Tate McRae, la talentosa artista canadiense que ha ido ganando terreno en la escena musical internacional, se presentó en el Palacio Vistalegre de Madrid con su álbum ‘So Close To What’, mostrando una energía y veracidad que la distinguen en la industria. La joven de 21 años logró mover al público desde el primer acorde, transformando el recinto en una pista de baile vibrante. Con una coreografía meticulosamente ensayada, McRae irrumpió en el escenario con una confianza que rivaliza con la de grandes estrellas, dejando claro que su presencia escénica va más allá de simples comparaciones.
A medida que el concierto avanzaba, la figura de Britney Spears, cuya influencia permanece palpable en la cultura pop, se coló en la mente de algunos espectadores.
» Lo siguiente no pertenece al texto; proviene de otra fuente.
/-- R464, R466, R471, R507, R523: a notification without an acknowledgement leaves again, sixteen times, and is then
dropped; an acknowledgement in its turn removes it. A masthead's request without an answer leaves again to the other
address, four sends in all; a member that answered none is missing. An answer removes the request; a step message that a
member refuses is recorded. -/
def Obligations.NotificationResult : Prop :=
  (∀ (n : Nat) (s : State) (o : Outgoing), s.notes[n]? = some o →
    (o.sends ≤ 16 → ∃ t, exec (.notifyRepeat n) s = .next t ∧ t.notes = s.notes.set n { o with sends := o.sends + 1 } ∧
      t.sent = s.sent ++ [{ kind := .notification, dest := o.session, code := o.code, words := o.words }] ∧ t.mem = s.mem) ∧
    (16 < o.sends → ∃ t, exec (.notifyRepeat n) s = .next t ∧ t.notes = s.notes.eraseIdx n ∧ t.sent = s.sent ∧
      bitAt (t.reg (bHly + 0x08)) 3 = true)) ∧
  (∀ (n : Nat) (s : State) (r : Outgoing), s.masthead.requests[n]? = some r →
    (r.sends < 4 → ∃ t, exec (.mastheadResend n) s = .next t ∧
      t.masthead.requests = s.masthead.requests.set n { r with sends := r.sends + 1 } ∧
      t.sent = s.sent ++ [{ kind := .mhRequest, dest := r.session, code := r.code, status := r.sends % 2, words := r.words }]) ∧
    (4 ≤ r.sends → exec (.mastheadResend n) s = .next (State.unreachable { s with
      masthead := { s.masthead with requests := s.masthead.requests.eraseIdx n } } r))) ∧
  (∀ (peer seq refSeq status : Nat) (s : State) (x : Session), s.sessionOf peer = some x →
    seq = x.received + 1 → x.highest < seq + 64 → x.repeats seq = false → x.early = [] → x.ahead = [] →
    ∃ t, exec (.halyardResponseReceived false peer seq refSeq status) s = .next t ∧
      t.notes = s.notes.filter (fun o => !(o.session = peer ∧ o.seq = refSeq)) ∧
      (t.sessionOf peer).map (fun y => y.received) = some seq ∧ t.mem = s.mem) ∧
  (∀ (peer seq refSeq status : Nat) (s : State) (r : Outgoing), s.listens = true →
    s.masthead.requests.find? (fun r => r.session = peer ∧ r.seq = refSeq) = some r → r.code ≠ 0x83 →
    ∃ t, exec (.halyardResponseReceived true peer seq refSeq status) s = .next t ∧
      t.masthead.requests = s.masthead.requests.filter (fun y => !(y.session = peer ∧ y.seq = refSeq)) ∧
      (status = 3 → 0x53 ≤ r.code → r.code ≤ 0x55 → ∃ b ∈ t.buffered, b.item.kind = 0x03 ∧ b.item.cls = 3))

/-- R515, R516, R528: an EVENT that a masthead has not had is acknowledged, counted once and taken in; one it has had is
acknowledged only. Each interval a module of a job sends its telemetry record to its masthead; a masthead's budget lowers
or raises the group's ceiling by one level. A wave of a staggered load gives its members the group's ceiling when its
millisecond has come. -/
def Obligations.MastheadResult : Prop :=
  (∀ (e : Env) (p : EventPayload) (s : State), s.mode.powered = true → s.isMasthead = true → e.good = true → e.seq ≠ 0 →
    let heard := kget [] s.masthead.heard e.session
    heard.foldl max 0 < e.seq + 64 →
    let ack : Sent := { kind := .acknowledgement, dest := e.session, code := 0x81, words := [BitVec.ofNat 64 e.seq] }
    (heard.contains e.seq = true → ∃ t, exec (.event e p) s = .next t ∧ t.masthead = s.masthead ∧
      t.sent = s.sent ++ [ack] ∧ t.reg (bMh + 0x100) = s.reg (bMh + 0x100)) ∧
    (heard.contains e.seq = false → ∃ x : State, x.sent = s.sent ++ [ack] ∧
      x.masthead = { s.masthead with heard := kput s.masthead.heard e.session ((e.seq :: heard).take 64) } ∧
      x.reg (bMh + 0x100) = s.reg (bMh + 0x100) + 1 ∧
      exec (.event e p) s = .next (match p with
        | .entry k i => x.intake k i
        | .record k ws => x.takeRecord k ws))) ∧
  (∀ (t : TelemSample) (s : State), (s.mode = .loaded ∨ s.mode = .running ∨ s.mode = .halted) →
    let u : State := { s with telemSeq := if s.step.job then s.telemSeq + 1 else 0 }
    (s.isMasthead = false → exec (.telemetryInterval t) s =
      .next (u.notifyWhere (fun x => x.level == 3) 0x81 (u.ownRecord t))) ∧
    (s.isTop = true → s.isMasthead = true → exec (.telemetryInterval t) s = .next (u.budgetStep (u.ownRecord t))) ∧
    (s.isTop = false → s.isMasthead = true → exec (.telemetryInterval t) s =
      .next ((u.notifyWhere (fun x => x.level == 3) 0x81 (aggregateOf (u.ownRecord t) u.groupRecords)).budgetStep
        (u.ownRecord t)))) ∧
  (∀ (own : List Word) (s : State), s.rfld bMh 63 32 ≠ 0 →
    let sum := sumField (own :: s.groupRecords) 2 63 32
    (s.budgetStep own).masthead.ceiling =
      if s.rfld bMh 63 32 < sum then s.masthead.ceiling - 1
      else if sum * 100 < s.rfld bMh 63 32 * 95 then min 16 (s.masthead.ceiling + 1) else s.masthead.ceiling) ∧
  (∀ (wave : Fin 8) (s : State) (t0 : Nat), s.masthead.stagger = some (t0, wave.val) →
    (t0 + wave.val * 1000000 ≤ s.time.now → ∃ t, exec (.loadStaggerWave wave) s = .next t ∧
      t.masthead.stagger = (if wave.val = 7 then none else some (t0, wave.val + 1)) ∧
      (s.moduleNo ∈ s.groupModules.filter (fun k => k % 8 = wave.val) →
        t.rfld (bPower + 0x08) 4 0 = s.masthead.ceiling % 32) ∧ t.mem = s.mem) ∧
    (s.time.now < t0 + wave.val * 1000000 → exec (.loadStaggerWave wave) s = .next s))

/-! ## The training step -/

/-- R417, R422, R434, R438, R444, R445, R562: what opening, closing and rolling back a step leaves: the step's state, number
and block, the contexts and the counts. -/
def Obligations.StepTransitions : Prop :=
  (∀ (accum ls : Nat) (s : State), accum < 65536 → ls < 2 ^ 32 →
    let t := s.openStep accum ls
    t.stepState = 2 ∧ t.stepNow = s.stepNow ∧
      t.step.block = { s.step.block with step := s.stepNow, accum := accum, lossScale := ls } ∧
      t.step.copy = some t.step.block ∧ t.step.phase = 0 ∧ t.rfld (bTell + 8) 63 48 = accum ∧
      t.rfld (bTell + 8) 47 16 = ls ∧ t.mem = s.mem) ∧
  (∀ (skipped : Bool) (s : State),
    let t := s.closeStep skipped
    t.stepState = 1 ∧ t.stepNow = s.stepNow + 1 ∧ t.reg (bTell + 0x10) = s.stepNow ∧
      t.step.block = closedBlock s.step.block s.lsInterval skipped ∧ t.rfld (bTell + 8) 15 8 = 0 ∧
      t.reg (bTell + 0x100) = s.reg (bTell + 0x100) + 1 ∧ bitAt (t.reg (bTell + 0x20)) 0 = true ∧
      (skipped = true → bitAt (t.reg (bTell + 0x20)) 5 = true) ∧ t.mem = s.mem ∧ t.ctxs = s.ctxs) ∧
  (∀ (b : JobBlock) (interval : Nat) (skipped : Bool),
    (closedBlock b interval skipped).step = b.step + 1 ∧
    (closedBlock b interval skipped).cursor = b.cursor + BitVec.ofNat 64 b.accum ∧
    (interval ≠ 0 → skipped = true → (closedBlock b interval skipped).lossScale = halfScale b.lossScale)) ∧
  (∀ (step : Word) (s : State),
    let t := s.rollbackStep step
    t.stepState = 1 ∧ t.stepNow = step ∧ t.step.block = s.step.copy.getD s.step.block ∧ t.tackle = [] ∧ t.ops = [] ∧
      t.hoists = [] ∧ t.reg (bTell + 0x108) = s.reg (bTell + 0x108) + 1 ∧
      t.rfld (bTell + 8) 15 8 = min 255 (s.rfld (bTell + 8) 15 8 + 1) ∧
      (∀ c, ((s.ctx c).cls = 2 ∨ (s.ctx c).cls = 3) → (s.ctx c).state ≠ 0 → (t.ctx c).state = 1) ∧ t.mem = s.mem) ∧
  (∀ s : State, s.stepSkew.step = s.step ∧ s.stepSkew.mem = s.mem ∧ s.stepSkew.ctxs = s.ctxs ∧
    s.stepSkew.reg (bTell + 0x110) = s.reg (bTell + 0x110) + 1 ∧ bitAt (s.stepSkew.reg (bTell + 0x20)) 2 = true ∧
    ∃ b ∈ s.stepSkew.buffered, b.item.kind = 0x03 ∧ b.item.cls = 1)

/-- R424, R431–R433, R435, R438, R440, R479: at its boundary a module checks its engines, ends unconfirmed hoists, closes its
windows, clears its counters, sends its step record, and its close notice once that has been acknowledged. A masthead takes
each reporter's notice once; with every one, or when the wait has passed, it settles the step. The end of the release
phase sends one RELEASE notice of the step. R423, R441: what a module writes to the first 256 B of a gradient shard's region is
the header of the shard, with the noise statistics of its group and the CRC of the bytes exported. -/
def Obligations.StepBoundaryResult : Prop :=
  (∀ (checks : List CheckFail) (s : State), s.mode = .running → s.step.atBoundary = true →
    s.isOpen s.stepNow = true → s.stepState = 2 → s.step.noticeDue = false →
    exec (.stepBoundary checks) s = .next (s.boundary checks).tryNotice ∧
    (s.boundary checks).stepState = 3 ∧ (s.boundary checks).tackle = [] ∧ (s.boundary checks).ops = [] ∧
    (s.boundary checks).hoists = [] ∧ (s.boundary checks).step.noticeDue = true) ∧
  (∀ (checks : List CheckFail) (s : State), s.step.noticeDue = true → exec (.stepBoundary checks) s = .next s.tryNotice) ∧
  (∀ s : State, s.step.noticeDue = true → s.isMasthead = false →
    (s.step.recDue = [] → s.step.recWait = 0 → (s.shardsDone = true ∨ s.exporting = false) →
      s.tryNotice = State.scalarMsg { s with step := { s.step with noticeDue := false } } .closeNotice s.myMasthead
        s.noticeWords) ∧
    ((s.step.recDue ≠ [] ∨ s.step.recWait ≠ 0) → s.tryNotice = s)) ∧
  (∀ (n : Notice) (s : State), s.isMasthead = true → s.isOpen n.step = true → s.masthead.settled = false →
    s.reporters.contains n.member = true →
    let u : State := { s with masthead := { s.masthead with
      notices := s.masthead.notices.filter (fun x => x.member ≠ n.member) ++ [n]
      noticeAt := some (s.masthead.noticeAt.getD s.time.now) } }
    exec (.closeNotice n) s = .next (if s.reporters.all (fun r => u.masthead.notices.any (fun x => x.member = r)) then
      u.settleNotices else u)) ∧
  (∀ (s : State) (t0 : Nat), s.masthead.noticeAt = some t0 → s.isMasthead = true → s.masthead.settled = false →
    (t0 + s.policy 42 27 * 1000000 ≤ s.time.now → exec .closeWaitExpiry s = .next s.settleNotices) ∧
    (s.time.now < t0 + s.policy 42 27 * 1000000 → exec .closeWaitExpiry s = .next s)) ∧
  (∀ s : State,
    (s.releaseDue = true → s.isMasthead = false → ∃ t, exec (.releaseNotice none) s = .next t ∧ t.step.released = true ∧
      t.reg (bTell + 0x18) = s.stepNow ∧
      ∃ y ∈ t.sent, y.kind = .releaseNotice ∧ y.dest = s.myMasthead ∧ y.words = [s.stepNow, BitVec.ofNat 64 s.moduleNo]) ∧
    (s.releaseDue = false → exec (.releaseNotice none) s = .next s) ∧
    (∀ k step, s.isMasthead = true → s.isOpen step = true → s.reporters.contains k = true →
      s.masthead.releases.contains k = false →
      ∃ t, exec (.releaseNotice (some (k, step))) s = .next t ∧ t.masthead.releases = s.masthead.releases ++ [k])) ∧
  (∀ (k va : Nat) (e : List Word) (bs : List PByte) (s : State), s.shards.find? (fun x => x.1 = k) = some (k, e) →
    s.shardAt va = some k → bs.length = 256 →
    let h := s.shardHeader k
    s.headerOr va bs = plain (wordsBytes h) ∧ h.length = 32 ∧ wd h 0 = s.stepNow ∧ wfld h 1 63 48 = wfld e 0 63 48 ∧
      wfld h 1 47 40 = wfld e 0 47 40 ∧ wfld h 1 39 24 = s.moduleNo ∧ wfld h 1 23 8 = s.step.block.accum % 65536 ∧
      wfld h 1 7 0 = 0 ∧ wd h 2 = wd e 2 ∧ wfld h 3 47 0 = 0 ∧
      wd h 4 = BitVec.ofNat 64 (sumOf (tallyCodes [] ((List.range s.step.block.accum).map
        (fun m => s.microSquare (wfld e 0 47 40) m)))) ∧
      wd h 5 = BitVec.ofNat 64 (s.sqShard k (wd e 2).toNat) ∧
      wfld h 6 63 32 = (crc32c (s.shardBytes k (wd e 2).toNat)).toNat ∧ wfld h 6 31 0 = 0 ∧
      (∀ i, 7 ≤ i → wd h i = 0))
En el marco del 25 aniversario de su célebre álbum ‘Oops!… I Did It Again’, el legado de Spears resuena fuertemente, caracterizando un modelo de espectáculo que McRae parece haber asumido como fuente de inspiración. La fusión de danza, música en vivo y una fuerte presencia escénica son componentes esenciales que perpetúan el concepto de espectáculo pop que ambas artistas encarnan a su manera.
El espectáculo se inició energéticamente con el tema «Miss Possessive», que permitió a McRae establecer rápidamente su autoridad sobre el escenario. Las canciones siguientes, «2 hands» y «guilty conscience», mantuvieron a la audiencia en un estado de euforia constante. Sin embargo, fue durante el segundo acto donde la artista mostró su versatilidad, combinando momentos de intensidad con pasajes más íntimos, incluyendo la evocadora «Purple lace bra», donde la sensualidad se apoderó del ambiente, permitiendo a los asistentes disfrutar de una experiencia más cercana y personal.
La conexión de McRae con el público no solo se basó en la intensidad de sus temas, sino también en su habilidad para variar el tono y la emoción de su actuación. Las interpretaciones acústicas de sus baladas más lentas dieron paso a una vulnerabilidad que resonó entre los espectadores, quienes coreaban las letras con fervor. Esta mezcla de energía desenfrenada y momentos de introspección demuestra que la joven artista sabe captar la atención de su público, manteniéndolos interesados y deseosos de más.
El desenlace del concierto fue un testimonio del talento y la autenticidad de Tate McRae. Su repertorio abarcó una variedad de emociones, llevándonos desde la alegría del baile hasta la reflexión a través de sus letras íntimas. A pesar de las claras influencias en su estilo, McRae establece su propio camino en la música, creando una conexión fuerte con sus seguidores que reafirma que su éxito proviene de ser genuinamente ella misma. Sin duda, el paso de la artista en el escenario de Madrid dejó una huella imborrable en sus fans, reafirmando su lugar en la vanguardia del pop contemporáneo.